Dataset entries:
───
theorem execBard_keeps (h : Hdr) (sym : BitVec 8) (s : State) {u : State} (hm : memsOk s.mems) (e : execBard h sym s = .next u) :
    memsOk u.mems := by
  unfold execBard at e
  (try dsimp only at e)
  (repeat' split at e) <;> refine issue_keeps hm (fun c act hc => ?_) e
  all_goals
    clear e hm
    (repeat' (first | assumption | with_reducible refine onPath_keeps _ _ _ _ (by assumption) (fun c hc => ?_) | with_reducible refine Cx.readLanes_keeps _ _ _ _ _ _ _ _ (by assumption) (fun c g hc => ?_) | with_reducible refine Cx.edge_keeps _ _ _ _ (by assumption) (fun c d hc => ?_) | with_reducible refine Cx.edgeLine_keeps _ _ _ _ (by assumption) (fun c d hc => ?_) | with_reducible refine onFrame_keeps _ _ _ (by assumption) (fun f => ?_) | with_reducible refine onEngine_keeps _ _ _ (by assumption) ?_ | with_reducible refine Cx.onQueue_keeps _ _ _ (by assumption) (fun x => ?_) | with_reducible refine Cx.arrival_keeps _ _ _ _ _ (by assumption) (fun b t => ?_) | with_reducible refine Cx.awaitLine_keeps _ _ _ ?_ | with_reducible exact tileBody_keeps _ _ _ _ _ _ _ hc | with_reducible exact copyBody_keeps _ _ _ _ _ _ _ _ hc | with_reducible exact drainBody_keeps _ _ _ _ _ _ _ _ _ _ hc | with_reducible refine waitvPoll_keeps _ _ _ _ _ _ _ _ _ _ ?_ | split | dsimp only))
  all_goals (try grind [= mk_mems, = mems_fold, = Cx.barSettle_mems, = Cx.arriving_mems, Res.All])

theorem execBarv_keeps (h : Hdr) (d : BitVec 8) (sym : BitVec 8) (s : State) {u : State} (hm : memsOk s.mems) (e : execBarv h d sym s = .next u) :
    memsOk u.mems := by
  unfold execBarv at e
  (try dsimp only at e)
  (repeat' split at e) <;> refine issue_keeps hm (fun c act hc => ?_) e
  all_goals
    clear e hm
    (repeat' (first | assumption | with_reducible refine onPath_keeps _ _ _ _ (by assumption) (fun c hc => ?_) | with_reducible refine Cx.readLanes_keeps _ _ _ _ _ _ _ _ (by assumption) (fun c g hc => ?_) | with_reducible refine Cx.edge_keeps _ _ _ _ (by assumption) (fun c d hc => ?_) | with_reducible refine Cx.edgeLine_keeps _ _ _ _ (by assumption) (fun c d hc => ?_) | with_reducible refine onFrame_keeps _ _ _ (by assumption) (fun f => ?_) | with_reducible refine onEngine_keeps _ _ _ (by assumption) ?_ | with_reducible refine Cx.onQueue_keeps _ _ _ (by assumption) (fun x => ?_) | with_reducible refine Cx.arrival_keeps _ _ _ _ _ (by assumption) (fun b t => ?_) | with_reducible refine Cx.awaitLine_keeps _ _ _ ?_ | with_reducible exact tileBody_keeps _ _ _ _ _ _ _ hc | with_reducible exact copyBody_keeps _ _ _ _ _ _ _ _ hc | with_reducible exact drainBody_keeps _ _ _ _ _ _ _ _ _ _ hc | with_reducible refine waitvPoll_keeps _ _ _ _ _ _ _ _ _ _ ?_ | split | dsimp only))
  all_goals (try grind [= mk_mems, = mems_fold, = Cx.barSettle_mems, = Cx.arriving_mems, Res.All])

theorem execTclr_keeps (h : Hdr) (tags : TagList) (s : State) {u : State} (hm : memsOk s.mems) (e : execTclr h tags s = .next u) :
    memsOk u.mems := by
  unfold execTclr at e
  (try dsimp only at e)
  (repeat' split at e) <;> refine issue_keeps hm (fun c act hc => ?_) e
  all_goals
    clear e hm
    (repeat' (first | assumption | with_reducible refine onPath_keeps _ _ _ _ (by assumption) (fun c hc => ?_) | with_reducible refine Cx.readLanes_keeps _ _ _ _ _ _ _ _ (by assumption) (fun c g hc => ?_) | with_reducible refine Cx.edge_keeps _ _ _ _ (by assumption) (fun c d hc => ?_) | with_reducible refine Cx.edgeLine_keeps _ _ _ _ (by assumption) (fun c d hc => ?_) | with_reducible refine onFrame_keeps _ _ _ (by assumption) (fun f => ?_) | with_reducible refine onEngine_keeps _ _ _ (by assumption) ?_ | with_reducible refine Cx.onQueue_keeps _ _ _ (by assumption) (fun x => ?_) | with_reducible refine Cx.arrival_keeps _ _ _ _ _ (by assumption) (fun b t => ?_) | with_reducible refine Cx.awaitLine_keeps _ _ _ ?_ | with_reducible exact tileBody_keeps _ _ _ _ _ _ _ hc | with_reducible exact copyBody_keeps _ _ _ _ _ _ _ _ hc | with_reducible exact drainBody_keeps _ _ _ _ _ _ _ _ _ _ hc | with_reducible refine waitvPoll_keeps _ _ _ _ _ _ _ _ _ _ ?_ | split | dsimp only))
  all_goals (try grind [= mk_mems, = mems_fold, Res.All])
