-- ==== Sys2Proof/Tests/Slice0.lean ====
section
/-!
SUPPORT. Tests: what WellFormed refuses, words written out from the manual's encodings, values of the manual's worked tables, and for the
hypotheses of the statements one state that meets them.
-/

namespace Sys2Proof.Tests

set_option linter.all false
set_option Elab.async false

open Sys2Proof Sys2Proof.Machine

/-! ### A small machine: one wave of two threads on core 0, with one symbol of each kind -/

def p7 : Hdr := { gn := false, gp := 7, stall := 0, y := false, da := false, db := false, dc := false }

/-- Guard !p2, a stall of 5 and Y. -/
def g2 : Hdr := { p7 with gn := true, gp := 2, stall := 5, y := true }

/-- v0 = 5, 7; v1 = -3, 2; v2 and v3 a pointer to 0x0200_0000_0000_1000 and 0x...1004; v4 unwritten; s4 = 6, s5 a pointer, s6 = 1. -/
def regs : RegCtx :=
  { nv := 16, vregs := [[some 5, some 7], [some 0xFFFFFFFD, some 2], [some 0x1000, some 0x1004], [some 0x02000000, some 0x02000000]],
    scalars := [0x0300000000001000, 0, 0, 0, 6, 0x0200000000001000, 1], preds := [1, 3], fstat := 0 }

def wave : Wave := { Wave.default with present := 3, groups := [{ lanes := 3, pc := 0x0100000000000000, last := 0 }], regs := regs }

def sym (kind : Nat) (count : Nat) : SymRec :=
  { kind := kind, num := 0, count := count, first := 0, last := 0, plSwz := 0, depth := 4, wavesPerGroup := 0, place := 0 }

def kernel : Kernel := { probeKernel with nv := 16, syms := [sym 0 32, sym 1 0, sym 2 4, sym 3 2, sym 4 0, sym 5 16] }

def block : Block :=
  { probeBlock with
    waves := [wave], bound := [(0, 0), (1, 0), (2, 0), (3, 0), (4, 0), (5, 0)], segCount := 64, bankCount := 4,
    bars := [{ sym := 0, unit := 0, p := 9, e := 4, a := 0, q := 0, arrived := 0, dropped := 0, lastSite := none }],
    queues := [{ sym := 0, unit := 0, ring := [11], g := 1 }], tricks := [{ sym := 0, unit := 0, signed := 0, count := 0, op := none }],
    tags := [{ sym := 0, unit := 0, ready := true, count := 0 }] }

/-- An entry of e4m3 (R99) with one dimension of 32 elements at the pointers' address. -/
def e4m3 : TEntry := [0x8400000000530C07, 0x0200000000001000, 0, 0x0000200000000000]

/-- The same of 32-bit unsigned integers. -/
def n32 : TEntry := [0x8400000000180000, 0x0200000000001000, 0, 0x0000200000000000]

/-- ASID 7; handle 5 is e4m3, 6 is P16 in planes, 7 is n32, 8 is e4m3 with scales, 9 is e4m3 in planes. -/
def ctx : Ctx :=
  { probeCtx with
    desc := [7], table := [[], [], [], [], [], e4m3, [0x8600000000700000, 0x0200000000001000, 0, 0x0000200000000000], n32,
      [0x8410000000530C07, 0x0200000000001000, 0x0200000000001000, 0x0000200000000000],
      [0x8600000000530C07, 0x0200000000001000, 0, 0x0000200000000000]] }

/-- The line at the pointers' address, its checks for RD and W passed. -/
def line : L2Line :=
  { tenant := 0, asid := 7, line := lineNo 0x0200000000001000, phys := false, rd := true, w := true, x := false, addr := 0x4000,
    owner := .loc, dirty := false, reported := false, sharers := 0, data := 0 }

def base : State :=
  { State.reset with
    sel := some { ref := { lid := 0, rank := 0, wave := 0 }, grp := 0, inst := 0 }, ctxs := [ctx], kernels := [kernel],
    launches := [probeLaunch], blocks := [block], l2 := [line], mem := [(0x4000, 0x2A), (0x4001, 0x80)] }

def cx : Cx :=
  { s := base, sel := { ref := { lid := 0, rank := 0, wave := 0 }, grp := 0, inst := 0 }, lch := probeLaunch, krn := kernel, ctx := ctx,
    blk := block, rv := regs, alts := [] }

def ready (c : Cx) (h : Hdr) (i : Info) : Bool :=
  (guardOpd h :: i.ops).all (fun o => (c.hazards o).isEmpty) && (c.firstTrap h i).isNone && c.guardMask h != 0

theorem base_cx : base.cx? = some cx := by with_unfolding_all rfl

theorem canIssue (h : Hdr) (i : Info) (hr : ready cx h i = true) : CanIssue base cx h i := by
  simp only [ready, Bool.and_eq_true, List.all_eq_true, List.isEmpty_iff, Option.isNone_iff_eq_none, bne_iff_ne, ne_eq] at hr
  exact ⟨base_cx, hr.1.1, hr.1.2, hr.2⟩

/-- The instruction on this machine. -/
def after (i : Instr) : State := match exec i base with
  | .next u => u
  | _ => base

def lane (i : Instr) (n l : Nat) : Option Word := ((after i).regs cx.ref).lane n l
def scalar (i : Instr) (n : Nat) : DWord := ((after i).regs cx.ref).scalar n
def pred (i : Instr) (n : Nat) : Mask := ((after i).regs cx.ref).pred n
───
WHAT THE TASK REQUIRES - All lines in the records that contain "kind" are to be copied and returned.

OUTPUT BELOW -
/-! ### A small machine: one wave of two threads on core 0, with one symbol of each kind -/
def sym (kind : Nat) (count : Nat) : SymRec :=
  { kind := kind, num := 0, count := count, first := 0, last := 0, plSwz := 0, depth := 4, wavesPerGroup := 0, place := 0 }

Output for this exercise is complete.